Data records:
* * *

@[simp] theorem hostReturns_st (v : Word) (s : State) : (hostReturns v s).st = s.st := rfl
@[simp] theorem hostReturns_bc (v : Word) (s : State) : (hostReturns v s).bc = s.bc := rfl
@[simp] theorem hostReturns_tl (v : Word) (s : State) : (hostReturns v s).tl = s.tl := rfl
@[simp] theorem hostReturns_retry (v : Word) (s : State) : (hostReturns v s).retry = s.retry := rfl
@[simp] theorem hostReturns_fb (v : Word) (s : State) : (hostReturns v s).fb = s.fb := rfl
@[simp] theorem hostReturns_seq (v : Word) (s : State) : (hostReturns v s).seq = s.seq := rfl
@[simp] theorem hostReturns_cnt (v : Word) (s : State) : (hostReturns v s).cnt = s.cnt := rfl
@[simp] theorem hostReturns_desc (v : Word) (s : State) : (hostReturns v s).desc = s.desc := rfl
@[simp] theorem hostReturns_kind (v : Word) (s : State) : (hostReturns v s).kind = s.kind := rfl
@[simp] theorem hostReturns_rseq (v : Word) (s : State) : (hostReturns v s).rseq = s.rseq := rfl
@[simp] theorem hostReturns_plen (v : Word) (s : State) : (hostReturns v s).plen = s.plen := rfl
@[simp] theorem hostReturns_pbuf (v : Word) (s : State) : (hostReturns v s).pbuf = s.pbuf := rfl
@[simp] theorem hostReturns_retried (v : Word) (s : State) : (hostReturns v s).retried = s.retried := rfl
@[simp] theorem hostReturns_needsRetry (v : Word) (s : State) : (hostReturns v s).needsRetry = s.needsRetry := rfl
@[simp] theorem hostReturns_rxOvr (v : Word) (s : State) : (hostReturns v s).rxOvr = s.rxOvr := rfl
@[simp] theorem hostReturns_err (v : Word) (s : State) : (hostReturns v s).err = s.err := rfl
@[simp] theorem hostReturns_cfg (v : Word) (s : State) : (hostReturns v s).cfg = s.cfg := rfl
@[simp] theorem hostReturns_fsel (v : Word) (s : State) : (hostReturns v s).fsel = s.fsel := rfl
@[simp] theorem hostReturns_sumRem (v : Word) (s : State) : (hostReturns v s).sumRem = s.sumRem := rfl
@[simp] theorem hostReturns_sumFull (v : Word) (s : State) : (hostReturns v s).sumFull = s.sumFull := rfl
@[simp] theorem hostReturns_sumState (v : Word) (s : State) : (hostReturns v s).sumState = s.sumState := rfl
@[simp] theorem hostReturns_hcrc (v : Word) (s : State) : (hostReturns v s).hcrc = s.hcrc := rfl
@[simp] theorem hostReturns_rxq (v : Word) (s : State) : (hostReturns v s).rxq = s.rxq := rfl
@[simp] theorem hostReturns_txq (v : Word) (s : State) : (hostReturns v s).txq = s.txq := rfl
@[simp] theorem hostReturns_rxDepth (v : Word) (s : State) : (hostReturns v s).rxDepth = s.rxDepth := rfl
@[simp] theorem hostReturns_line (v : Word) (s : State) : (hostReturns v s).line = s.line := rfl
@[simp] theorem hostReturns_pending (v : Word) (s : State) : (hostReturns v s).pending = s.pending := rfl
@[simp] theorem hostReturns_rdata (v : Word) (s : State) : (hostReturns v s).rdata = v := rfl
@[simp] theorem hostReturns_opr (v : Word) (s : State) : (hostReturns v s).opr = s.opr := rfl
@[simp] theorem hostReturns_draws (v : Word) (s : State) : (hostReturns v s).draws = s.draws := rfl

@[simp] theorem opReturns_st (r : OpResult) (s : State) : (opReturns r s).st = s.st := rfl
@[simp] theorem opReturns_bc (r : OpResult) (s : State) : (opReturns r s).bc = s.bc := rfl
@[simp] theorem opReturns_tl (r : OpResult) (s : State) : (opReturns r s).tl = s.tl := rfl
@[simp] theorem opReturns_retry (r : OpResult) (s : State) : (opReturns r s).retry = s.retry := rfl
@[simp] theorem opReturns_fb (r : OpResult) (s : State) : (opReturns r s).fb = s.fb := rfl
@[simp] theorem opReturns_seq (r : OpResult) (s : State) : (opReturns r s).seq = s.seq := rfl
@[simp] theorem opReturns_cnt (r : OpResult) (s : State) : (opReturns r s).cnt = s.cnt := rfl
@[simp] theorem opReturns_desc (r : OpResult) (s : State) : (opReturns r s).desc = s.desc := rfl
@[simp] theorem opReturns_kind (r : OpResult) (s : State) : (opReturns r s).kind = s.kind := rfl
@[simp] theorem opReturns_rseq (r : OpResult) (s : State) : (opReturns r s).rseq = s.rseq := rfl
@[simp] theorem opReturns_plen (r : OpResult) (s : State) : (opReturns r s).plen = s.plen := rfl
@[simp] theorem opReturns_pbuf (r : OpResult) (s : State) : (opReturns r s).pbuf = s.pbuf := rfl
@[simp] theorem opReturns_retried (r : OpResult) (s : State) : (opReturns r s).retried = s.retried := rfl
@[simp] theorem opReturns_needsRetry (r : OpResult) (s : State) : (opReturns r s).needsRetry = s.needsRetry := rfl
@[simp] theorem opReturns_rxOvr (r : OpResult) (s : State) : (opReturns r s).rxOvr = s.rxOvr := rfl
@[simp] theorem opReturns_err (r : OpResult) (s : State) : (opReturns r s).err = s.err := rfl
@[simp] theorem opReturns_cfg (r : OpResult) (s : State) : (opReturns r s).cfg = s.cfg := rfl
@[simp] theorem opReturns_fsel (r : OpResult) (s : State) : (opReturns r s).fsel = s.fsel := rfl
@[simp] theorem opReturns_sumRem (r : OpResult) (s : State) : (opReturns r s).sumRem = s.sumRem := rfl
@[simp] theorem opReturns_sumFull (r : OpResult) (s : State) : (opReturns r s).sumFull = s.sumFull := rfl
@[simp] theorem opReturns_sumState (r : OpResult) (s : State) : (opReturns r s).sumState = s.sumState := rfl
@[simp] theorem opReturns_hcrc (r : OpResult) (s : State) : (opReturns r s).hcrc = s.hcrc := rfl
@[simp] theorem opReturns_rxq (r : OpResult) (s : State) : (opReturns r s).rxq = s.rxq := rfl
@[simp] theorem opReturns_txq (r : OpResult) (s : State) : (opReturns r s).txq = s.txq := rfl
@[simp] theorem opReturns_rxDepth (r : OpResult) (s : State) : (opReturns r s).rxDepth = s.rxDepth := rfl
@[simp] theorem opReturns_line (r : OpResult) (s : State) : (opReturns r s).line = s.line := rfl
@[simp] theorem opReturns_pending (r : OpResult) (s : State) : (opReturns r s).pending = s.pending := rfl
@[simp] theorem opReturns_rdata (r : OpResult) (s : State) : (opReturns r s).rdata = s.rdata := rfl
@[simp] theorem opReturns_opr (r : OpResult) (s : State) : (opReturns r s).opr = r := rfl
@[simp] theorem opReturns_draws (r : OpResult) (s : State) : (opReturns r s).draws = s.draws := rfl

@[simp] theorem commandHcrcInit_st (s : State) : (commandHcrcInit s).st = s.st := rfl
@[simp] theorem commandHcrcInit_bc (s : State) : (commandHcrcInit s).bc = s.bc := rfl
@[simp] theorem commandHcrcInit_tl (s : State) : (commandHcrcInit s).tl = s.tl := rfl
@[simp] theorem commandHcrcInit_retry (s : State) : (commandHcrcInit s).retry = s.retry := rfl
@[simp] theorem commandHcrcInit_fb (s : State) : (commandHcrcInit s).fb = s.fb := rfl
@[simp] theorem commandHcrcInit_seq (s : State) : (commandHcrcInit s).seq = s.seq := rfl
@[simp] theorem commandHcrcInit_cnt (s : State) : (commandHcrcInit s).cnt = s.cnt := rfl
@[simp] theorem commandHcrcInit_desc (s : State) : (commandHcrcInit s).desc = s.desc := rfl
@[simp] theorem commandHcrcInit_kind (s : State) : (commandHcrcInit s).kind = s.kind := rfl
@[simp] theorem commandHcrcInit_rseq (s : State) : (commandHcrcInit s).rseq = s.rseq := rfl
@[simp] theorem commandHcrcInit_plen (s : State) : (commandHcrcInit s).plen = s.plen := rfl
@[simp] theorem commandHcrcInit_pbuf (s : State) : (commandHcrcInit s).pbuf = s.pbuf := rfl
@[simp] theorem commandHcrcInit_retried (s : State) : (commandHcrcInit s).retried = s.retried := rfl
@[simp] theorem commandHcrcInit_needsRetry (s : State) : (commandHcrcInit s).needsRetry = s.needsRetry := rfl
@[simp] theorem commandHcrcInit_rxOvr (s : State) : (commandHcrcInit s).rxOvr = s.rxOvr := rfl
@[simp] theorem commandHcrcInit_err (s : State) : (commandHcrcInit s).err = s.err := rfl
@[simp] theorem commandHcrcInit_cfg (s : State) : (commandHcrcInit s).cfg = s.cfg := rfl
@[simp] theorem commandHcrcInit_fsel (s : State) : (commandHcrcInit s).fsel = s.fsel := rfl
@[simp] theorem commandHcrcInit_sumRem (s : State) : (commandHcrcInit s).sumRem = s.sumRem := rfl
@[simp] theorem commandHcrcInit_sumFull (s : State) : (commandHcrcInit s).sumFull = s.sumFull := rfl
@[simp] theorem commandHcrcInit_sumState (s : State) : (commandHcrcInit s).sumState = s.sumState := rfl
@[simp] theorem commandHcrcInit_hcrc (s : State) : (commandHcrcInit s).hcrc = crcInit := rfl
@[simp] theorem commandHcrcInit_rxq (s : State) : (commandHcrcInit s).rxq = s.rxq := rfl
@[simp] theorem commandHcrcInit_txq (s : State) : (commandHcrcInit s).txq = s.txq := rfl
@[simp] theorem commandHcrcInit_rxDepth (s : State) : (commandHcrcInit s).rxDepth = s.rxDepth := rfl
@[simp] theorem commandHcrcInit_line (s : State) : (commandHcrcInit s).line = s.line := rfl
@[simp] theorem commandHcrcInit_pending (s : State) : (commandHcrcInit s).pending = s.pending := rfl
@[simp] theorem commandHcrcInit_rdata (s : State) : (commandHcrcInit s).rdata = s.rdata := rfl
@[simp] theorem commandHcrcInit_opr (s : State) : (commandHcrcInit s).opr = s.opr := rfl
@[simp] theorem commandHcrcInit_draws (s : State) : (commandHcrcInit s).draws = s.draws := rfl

* * *

> _WHAT TO DO_:
Which lines run from the one holding "v s).seq = s.seq := rfl" through the one holding "v s).pbuf = s.pbuf := rfl" in the records above? Repeat them exactly, both included, and nothing more.

> _SOLUTION FOR THIS EXERCISE_:
@[simp] theorem hostReturns_seq (v : Word) (s : State) : (hostReturns v s).seq = s.seq := rfl
@[simp] theorem hostReturns_cnt (v : Word) (s : State) : (hostReturns v s).cnt = s.cnt := rfl
@[simp] theorem hostReturns_desc (v : Word) (s : State) : (hostReturns v s).desc = s.desc := rfl
@[simp] theorem hostReturns_kind (v : Word) (s : State) : (hostReturns v s).kind = s.kind := rfl
@[simp] theorem hostReturns_rseq (v : Word) (s : State) : (hostReturns v s).rseq = s.rseq := rfl
@[simp] theorem hostReturns_plen (v : Word) (s : State) : (hostReturns v s).plen = s.plen := rfl
@[simp] theorem hostReturns_pbuf (v : Word) (s : State) : (hostReturns v s).pbuf = s.pbuf := rfl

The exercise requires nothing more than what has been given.